Segment Start: INFORMATION SHOWN

@[simp] theorem eventOf_pending : (s.eventOf pg ev sev d0 d1).pending = s.pending := by rw [(eventOf_frame s pg ev sev d0 d1).1]
@[simp] theorem raiseSev_pending : (s.raiseSev pg bit ev sev d0 d1).pending = s.pending := eventOf_pending _ pg ev sev d0 d1
@[simp] theorem raise_pending : (s.raise pg bit ev d0 d1).pending = s.pending := eventOf_pending _ pg ev ev.sev d0 d1
@[simp] theorem raiseBare_pending : (s.raiseBare pg ev d0 d1).pending = s.pending := eventOf_pending s pg ev ev.sev d0 d1
@[simp] theorem eventOf_out : (s.eventOf pg ev sev d0 d1).out = s.out := by rw [(eventOf_frame s pg ev sev d0 d1).1]
@[simp] theorem raiseSev_out : (s.raiseSev pg bit ev sev d0 d1).out = s.out := eventOf_out _ pg ev sev d0 d1
@[simp] theorem raise_out : (s.raise pg bit ev d0 d1).out = s.out := eventOf_out _ pg ev ev.sev d0 d1
@[simp] theorem raiseBare_out : (s.raiseBare pg ev d0 d1).out = s.out := eventOf_out s pg ev ev.sev d0 d1
@[simp] theorem eventOf_now : (s.eventOf pg ev sev d0 d1).now = s.now := by rw [(eventOf_frame s pg ev sev d0 d1).1]
@[simp] theorem raiseSev_now : (s.raiseSev pg bit ev sev d0 d1).now = s.now := eventOf_now _ pg ev sev d0 d1
@[simp] theorem raise_now : (s.raise pg bit ev d0 d1).now = s.now := eventOf_now _ pg ev ev.sev d0 d1
@[simp] theorem raiseBare_now : (s.raiseBare pg ev d0 d1).now = s.now := eventOf_now s pg ev ev.sev d0 d1
@[simp] theorem eventOf_ftime : (s.eventOf pg ev sev d0 d1).ftime = s.ftime := by rw [(eventOf_frame s pg ev sev d0 d1).1]
@[simp] theorem raiseSev_ftime : (s.raiseSev pg bit ev sev d0 d1).ftime = s.ftime := eventOf_ftime _ pg ev sev d0 d1
@[simp] theorem raise_ftime : (s.raise pg bit ev d0 d1).ftime = s.ftime := eventOf_ftime _ pg ev ev.sev d0 d1
@[simp] theorem raiseBare_ftime : (s.raiseBare pg ev d0 d1).ftime = s.ftime := eventOf_ftime s pg ev ev.sev d0 d1
@[simp] theorem eventOf_freeCtr : (s.eventOf pg ev sev d0 d1).freeCtr = s.freeCtr := by rw [(eventOf_frame s pg ev sev d0 d1).1]
@[simp] theorem raiseSev_freeCtr : (s.raiseSev pg bit ev sev d0 d1).freeCtr = s.freeCtr := eventOf_freeCtr _ pg ev sev d0 d1
@[simp] theorem raise_freeCtr : (s.raise pg bit ev d0 d1).freeCtr = s.freeCtr := eventOf_freeCtr _ pg ev ev.sev d0 d1
@[simp] theorem raiseBare_freeCtr : (s.raiseBare pg ev d0 d1).freeCtr = s.freeCtr := eventOf_freeCtr s pg ev ev.sev d0 d1
@[simp] theorem eventOf_mod : (s.eventOf pg ev sev d0 d1).mod = s.mod := by rw [(eventOf_frame s pg ev sev d0 d1).1]
@[simp] theorem raiseSev_mod : (s.raiseSev pg bit ev sev d0 d1).mod = s.mod := eventOf_mod _ pg ev sev d0 d1
@[simp] theorem raise_mod : (s.raise pg bit ev d0 d1).mod = s.mod := eventOf_mod _ pg ev ev.sev d0 d1
@[simp] theorem raiseBare_mod : (s.raiseBare pg ev d0 d1).mod = s.mod := eventOf_mod s pg ev ev.sev d0 d1
@[simp] theorem eventOf_ctx : (s.eventOf pg ev sev d0 d1).ctx = s.ctx := by rw [(eventOf_frame s pg ev sev d0 d1).1]
@[simp] theorem raiseSev_ctx : (s.raiseSev pg bit ev sev d0 d1).ctx = s.ctx := eventOf_ctx _ pg ev sev d0 d1
@[simp] theorem raise_ctx : (s.raise pg bit ev d0 d1).ctx = s.ctx := eventOf_ctx _ pg ev ev.sev d0 d1
@[simp] theorem raiseBare_ctx : (s.raiseBare pg ev d0 d1).ctx = s.ctx := eventOf_ctx s pg ev ev.sev d0 d1
@[simp] theorem eventOf_clk : (s.eventOf pg ev sev d0 d1).clk = s.clk := by rw [(eventOf_frame s pg ev sev d0 d1).1]
@[simp] theorem raiseSev_clk : (s.raiseSev pg bit ev sev d0 d1).clk = s.clk := eventOf_clk _ pg ev sev d0 d1
@[simp] theorem raise_clk : (s.raise pg bit ev d0 d1).clk = s.clk := eventOf_clk _ pg ev ev.sev d0 d1
@[simp] theorem raiseBare_clk : (s.raiseBare pg ev d0 d1).clk = s.clk := eventOf_clk s pg ev ev.sev d0 d1
@[simp] theorem eventOf_links : (s.eventOf pg ev sev d0 d1).links = s.links := by rw [(eventOf_frame s pg ev sev d0 d1).1]
@[simp] theorem raiseSev_links : (s.raiseSev pg bit ev sev d0 d1).links = s.links := eventOf_links _ pg ev sev d0 d1
@[simp] theorem raise_links : (s.raise pg bit ev d0 d1).links = s.links := eventOf_links _ pg ev ev.sev d0 d1
@[simp] theorem raiseBare_links : (s.raiseBare pg ev d0 d1).links = s.links := eventOf_links s pg ev ev.sev d0 d1
@[simp] theorem eventOf_inbox : (s.eventOf pg ev sev d0 d1).inbox = s.inbox := by rw [(eventOf_frame s pg ev sev d0 d1).1]
@[simp] theorem raiseSev_inbox : (s.raiseSev pg bit ev sev d0 d1).inbox = s.inbox := eventOf_inbox _ pg ev sev d0 d1
@[simp] theorem raise_inbox : (s.raise pg bit ev d0 d1).inbox = s.inbox := eventOf_inbox _ pg ev ev.sev d0 d1
@[simp] theorem raiseBare_inbox : (s.raiseBare pg ev d0 d1).inbox = s.inbox := eventOf_inbox s pg ev ev.sev d0 d1
@[simp] theorem eventOf_stand : (s.eventOf pg ev sev d0 d1).stand = s.stand := by rw [(eventOf_frame s pg ev sev d0 d1).1]
@[simp] theorem raiseSev_stand : (s.raiseSev pg bit ev sev d0 d1).stand = s.stand := eventOf_stand _ pg ev sev d0 d1
@[simp] theorem raise_stand : (s.raise pg bit ev d0 d1).stand = s.stand := eventOf_stand _ pg ev ev.sev d0 d1
@[simp] theorem raiseBare_stand : (s.raiseBare pg ev d0 d1).stand = s.stand := eventOf_stand s pg ev ev.sev d0 d1
@[simp] theorem eventOf_image : (s.eventOf pg ev sev d0 d1).image = s.image := by rw [(eventOf_frame s pg ev sev d0 d1).1]
@[simp] theorem raiseSev_image : (s.raiseSev pg bit ev sev d0 d1).image = s.image := eventOf_image _ pg ev sev d0 d1
@[simp] theorem raise_image : (s.raise pg bit ev d0 d1).image = s.image := eventOf_image _ pg ev ev.sev d0 d1
@[simp] theorem raiseBare_image : (s.raiseBare pg ev d0 d1).image = s.image := eventOf_image s pg ev ev.sev d0 d1
@[simp] theorem eventOf_engines : (s.eventOf pg ev sev d0 d1).engines = s.engines := by rw [(eventOf_frame s pg ev sev d0 d1).1]
@[simp] theorem raiseSev_engines : (s.raiseSev pg bit ev sev d0 d1).engines = s.engines := eventOf_engines _ pg ev sev d0 d1
@[simp] theorem raise_engines : (s.raise pg bit ev d0 d1).engines = s.engines := eventOf_engines _ pg ev ev.sev d0 d1
@[simp] theorem raiseBare_engines : (s.raiseBare pg ev d0 d1).engines = s.engines := eventOf_engines s pg ev ev.sev d0 d1
@[simp] theorem eventOf_groves : (s.eventOf pg ev sev d0 d1).groves = s.groves := by rw [(eventOf_frame s pg ev sev d0 d1).1]
@[simp] theorem raiseSev_groves : (s.raiseSev pg bit ev sev d0 d1).groves = s.groves := eventOf_groves _ pg ev sev d0 d1
@[simp] theorem raise_groves : (s.raise pg bit ev d0 d1).groves = s.groves := eventOf_groves _ pg ev ev.sev d0 d1
@[simp] theorem raiseBare_groves : (s.raiseBare pg ev d0 d1).groves = s.groves := eventOf_groves s pg ev ev.sev d0 d1
@[simp] theorem eventOf_mem : (s.eventOf pg ev sev d0 d1).mem = s.mem := by rw [(eventOf_frame s pg ev sev d0 d1).1]
@[simp] theorem raiseSev_mem : (s.raiseSev pg bit ev sev d0 d1).mem = s.mem := eventOf_mem _ pg ev sev d0 d1
@[simp] theorem raise_mem : (s.raise pg bit ev d0 d1).mem = s.mem := eventOf_mem _ pg ev ev.sev d0 d1
@[simp] theorem raiseBare_mem : (s.raiseBare pg ev d0 d1).mem = s.mem := eventOf_mem s pg ev ev.sev d0 d1
@[simp] theorem eventOf_poison : (s.eventOf pg ev sev d0 d1).poison = s.poison := by rw [(eventOf_frame s pg ev sev d0 d1).1]
@[simp] theorem raiseSev_poison : (s.raiseSev pg bit ev sev d0 d1).poison = s.poison := eventOf_poison _ pg ev sev d0 d1
@[simp] theorem raise_poison : (s.raise pg bit ev d0 d1).poison = s.poison := eventOf_poison _ pg ev ev.sev d0 d1
@[simp] theorem raiseBare_poison : (s.raiseBare pg ev d0 d1).poison = s.poison := eventOf_poison s pg ev ev.sev d0 d1
@[simp] theorem eventOf_bg : (s.eventOf pg ev sev d0 d1).bg = s.bg := by rw [(eventOf_frame s pg ev sev d0 d1).1]
@[simp] theorem raiseSev_bg : (s.raiseSev pg bit ev sev d0 d1).bg = s.bg := eventOf_bg _ pg ev sev d0 d1
@[simp] theorem raise_bg : (s.raise pg bit ev d0 d1).bg = s.bg := eventOf_bg _ pg ev ev.sev d0 d1
@[simp] theorem raiseBare_bg : (s.raiseBare pg ev d0 d1).bg = s.bg := eventOf_bg s pg ev ev.sev d0 d1
@[simp] theorem eventOf_bgNext : (s.eventOf pg ev sev d0 d1).bgNext = s.bgNext := by rw [(eventOf_frame s pg ev sev d0 d1).1]
@[simp] theorem raiseSev_bgNext : (s.raiseSev pg bit ev sev d0 d1).bgNext = s.bgNext := eventOf_bgNext _ pg ev sev d0 d1
@[simp] theorem raise_bgNext : (s.raise pg bit ev d0 d1).bgNext = s.bgNext := eventOf_bgNext _ pg ev ev.sev d0 d1
@[simp] theorem raiseBare_bgNext : (s.raiseBare pg ev d0 d1).bgNext = s.bgNext := eventOf_bgNext s pg ev ev.sev d0 d1
@[simp] theorem eventOf_reduce : (s.eventOf pg ev sev d0 d1).reduce = s.reduce := by rw [(eventOf_frame s pg ev sev d0 d1).1]
@[simp] theorem raiseSev_reduce : (s.raiseSev pg bit ev sev d0 d1).reduce = s.reduce := eventOf_reduce _ pg ev sev d0 d1
@[simp] theorem raise_reduce : (s.raise pg bit ev d0 d1).reduce = s.reduce := eventOf_reduce _ pg ev ev.sev d0 d1
@[simp] theorem raiseBare_reduce : (s.raiseBare pg ev d0 d1).reduce = s.reduce := eventOf_reduce s pg ev ev.sev d0 d1
@[simp] theorem eventOf_lpddr : (s.eventOf pg ev sev d0 d1).lpddr = s.lpddr := by rw [(eventOf_frame s pg ev sev d0 d1).1]
@[simp] theorem raiseSev_lpddr : (s.raiseSev pg bit ev sev d0 d1).lpddr = s.lpddr := eventOf_lpddr _ pg ev sev d0 d1
@[simp] theorem raise_lpddr : (s.raise pg bit ev d0 d1).lpddr = s.lpddr := eventOf_lpddr _ pg ev ev.sev d0 d1
@[simp] theorem raiseBare_lpddr : (s.raiseBare pg ev d0 d1).lpddr = s.lpddr := eventOf_lpddr s pg ev ev.sev d0 d1
@[simp] theorem eventOf_boot : (s.eventOf pg ev sev d0 d1).boot = s.boot := by rw [(eventOf_frame s pg ev sev d0 d1).1]
@[simp] theorem raiseSev_boot : (s.raiseSev pg bit ev sev d0 d1).boot = s.boot := eventOf_boot _ pg ev sev d0 d1
@[simp] theorem raise_boot : (s.raise pg bit ev d0 d1).boot = s.boot := eventOf_boot _ pg ev ev.sev d0 d1
@[simp] theorem raiseBare_boot : (s.raiseBare pg ev d0 d1).boot = s.boot := eventOf_boot s pg ev ev.sev d0 d1
@[simp] theorem eventOf_host : (s.eventOf pg ev sev d0 d1).host = s.host := by rw [(eventOf_frame s pg ev sev d0 d1).1]
@[simp] theorem raiseSev_host : (s.raiseSev pg bit ev sev d0 d1).host = s.host := eventOf_host _ pg ev sev d0 d1
@[simp] theorem raise_host : (s.raise pg bit ev d0 d1).host = s.host := eventOf_host _ pg ev ev.sev d0 d1
@[simp] theorem raiseBare_host : (s.raiseBare pg ev d0 d1).host = s.host := eventOf_host s pg ev ev.sev d0 d1
@[simp] theorem eventOf_serve : (s.eventOf pg ev sev d0 d1).serve = s.serve := by rw [(eventOf_frame s pg ev sev d0 d1).1]
@[simp] theorem raiseSev_serve : (s.raiseSev pg bit ev sev d0 d1).serve = s.serve := eventOf_serve _ pg ev sev d0 d1
@[simp] theorem raise_serve : (s.raise pg bit ev d0 d1).serve = s.serve := eventOf_serve _ pg ev ev.sev d0 d1
@[simp] theorem raiseBare_serve : (s.raiseBare pg ev d0 d1).serve = s.serve := eventOf_serve s pg ev ev.sev d0 d1
@[simp] theorem eventOf_sample : (s.eventOf pg ev sev d0 d1).sample = s.sample := by rw [(eventOf_frame s pg ev sev d0 d1).1]
@[simp] theorem raiseSev_sample : (s.raiseSev pg bit ev sev d0 d1).sample = s.sample := eventOf_sample _ pg ev sev d0 d1
@[simp] theorem raise_sample : (s.raise pg bit ev d0 d1).sample = s.sample := eventOf_sample _ pg ev ev.sev d0 d1
@[simp] theorem raiseBare_sample : (s.raiseBare pg ev d0 d1).sample = s.sample := eventOf_sample s pg ev ev.sev d0 d1
@[simp] theorem eventOf_fluid : (s.eventOf pg ev sev d0 d1).fluid = s.fluid := by rw [(eventOf_frame s pg ev sev d0 d1).1]
@[simp] theorem raiseSev_fluid : (s.raiseSev pg bit ev sev d0 d1).fluid = s.fluid := eventOf_fluid _ pg ev sev d0 d1
@[simp] theorem raise_fluid : (s.raise pg bit ev d0 d1).fluid = s.fluid := eventOf_fluid _ pg ev ev.sev d0 d1
@[simp] theorem raiseBare_fluid : (s.raiseBare pg ev d0 d1).fluid = s.fluid := eventOf_fluid s pg ev ev.sev d0 d1
@[simp] theorem eventOf_coolant : (s.eventOf pg ev sev d0 d1).coolant = s.coolant := by rw [(eventOf_frame s pg ev sev d0 d1).1]
@[simp] theorem raiseSev_coolant : (s.raiseSev pg bit ev sev d0 d1).coolant = s.coolant := eventOf_coolant _ pg ev sev d0 d1
@[simp] theorem raise_coolant : (s.raise pg bit ev d0 d1).coolant = s.coolant := eventOf_coolant _ pg ev ev.sev d0 d1
@[simp] theorem raiseBare_coolant : (s.raiseBare pg ev d0 d1).coolant = s.coolant := eventOf_coolant s pg ev ev.sev d0 d1
@[simp] theorem eventOf_therm : (s.eventOf pg ev sev d0 d1).therm = s.therm := by rw [(eventOf_frame s pg ev sev d0 d1).1]
@[simp] theorem raiseSev_therm : (s.raiseSev pg bit ev sev d0 d1).therm = s.therm := eventOf_therm _ pg ev sev d0 d1
@[simp] theorem raise_therm : (s.raise pg bit ev d0 d1).therm = s.therm := eventOf_therm _ pg ev ev.sev d0 d1
@[simp] theorem raiseBare_therm : (s.raiseBare pg ev d0 d1).therm = s.therm := eventOf_therm s pg ev ev.sev d0 d1
@[simp] theorem eventOf_canopy : (s.eventOf pg ev sev d0 d1).canopy = s.canopy := by rw [(eventOf_frame s pg ev sev d0 d1).1]
@[simp] theorem raiseSev_canopy : (s.raiseSev pg bit ev sev d0 d1).canopy = s.canopy := eventOf_canopy _ pg ev sev d0 d1
@[simp] theorem raise_canopy : (s.raise pg bit ev d0 d1).canopy = s.canopy := eventOf_canopy _ pg ev ev.sev d0 d1
@[simp] theorem raiseBare_canopy : (s.raiseBare pg ev d0 d1).canopy = s.canopy := eventOf_canopy s pg ev ev.sev d0 d1
@[simp] theorem eventOf_group : (s.eventOf pg ev sev d0 d1).group = s.group := by rw [(eventOf_frame s pg ev sev d0 d1).1]
@[simp] theorem raiseSev_group : (s.raiseSev pg bit ev sev d0 d1).group = s.group := eventOf_group _ pg ev sev d0 d1
@[simp] theorem raise_group : (s.raise pg bit ev d0 d1).group = s.group := eventOf_group _ pg ev ev.sev d0 d1
@[simp] theorem raiseBare_group : (s.raiseBare pg ev d0 d1).group = s.group := eventOf_group s pg ev ev.sev d0 d1
@[simp] theorem eventOf_rlog : (s.eventOf pg ev sev d0 d1).rlog = s.rlog := by rw [(eventOf_frame s pg ev sev d0 d1).1]
@[simp] theorem raiseSev_rlog : (s.raiseSev pg bit ev sev d0 d1).rlog = s.rlog := eventOf_rlog _ pg ev sev d0 d1
@[simp] theorem raise_rlog : (s.raise pg bit ev d0 d1).rlog = s.rlog := eventOf_rlog _ pg ev ev.sev d0 d1
@[simp] theorem raiseBare_rlog : (s.raiseBare pg ev d0 d1).rlog = s.rlog := eventOf_rlog s pg ev ev.sev d0 d1
@[simp] theorem eventOf_sec : (s.eventOf pg ev sev d0 d1).sec = s.sec := by rw [(eventOf_frame s pg ev sev d0 d1).1]
@[simp] theorem raiseSev_sec : (s.raiseSev pg bit ev sev d0 d1).sec = s.sec := eventOf_sec _ pg ev sev d0 d1
@[simp] theorem raise_sec : (s.raise pg bit ev d0 d1).sec = s.sec := eventOf_sec _ pg ev ev.sev d0 d1
@[simp] theorem raiseBare_sec : (s.raiseBare pg ev d0 d1).sec = s.sec := eventOf_sec s pg ev ev.sev d0 d1
@[simp] theorem eventOf_side : (s.eventOf pg ev sev d0 d1).side = s.side := by rw [(eventOf_frame s pg ev sev d0 d1).1]
@[simp] theorem raiseSev_side : (s.raiseSev pg bit ev sev d0 d1).side = s.side := eventOf_side _ pg ev sev d0 d1
@[simp] theorem raise_side : (s.raise pg bit ev d0 d1).side = s.side := eventOf_side _ pg ev ev.sev d0 d1
@[simp] theorem raiseBare_side : (s.raiseBare pg ev d0 d1).side = s.side := eventOf_side s pg ev ev.sev d0 d1
@[simp] theorem eventOf_dwood : (s.eventOf pg ev sev d0 d1).dwood = s.dwood := by rw [(eventOf_frame s pg ev sev d0 d1).1]
@[simp] theorem raiseSev_dwood : (s.raiseSev pg bit ev sev d0 d1).dwood = s.dwood := eventOf_dwood _ pg ev sev d0 d1
@[simp] theorem raise_dwood : (s.raise pg bit ev d0 d1).dwood = s.dwood := eventOf_dwood _ pg ev ev.sev d0 d1
@[simp] theorem raiseBare_dwood : (s.raiseBare pg ev d0 d1).dwood = s.dwood := eventOf_dwood s pg ev ev.sev d0 d1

Segment End: INFORMATION SHOWN

* _WORK INSTRUCTIONS_: Given the data above, transcribe exactly the lines from the one containing "eventOf_bg _ pg ev ev.sev d0 d1" down to the one containing "eventOf_bg s pg ev ev.sev d0 d1", and no others.

* _PROBLEM SOLUTION_:
@[simp] theorem raise_bg : (s.raise pg bit ev d0 d1).bg = s.bg := eventOf_bg _ pg ev ev.sev d0 d1
@[simp] theorem raiseBare_bg : (s.raiseBare pg ev d0 d1).bg = s.bg := eventOf_bg s pg ev ev.sev d0 d1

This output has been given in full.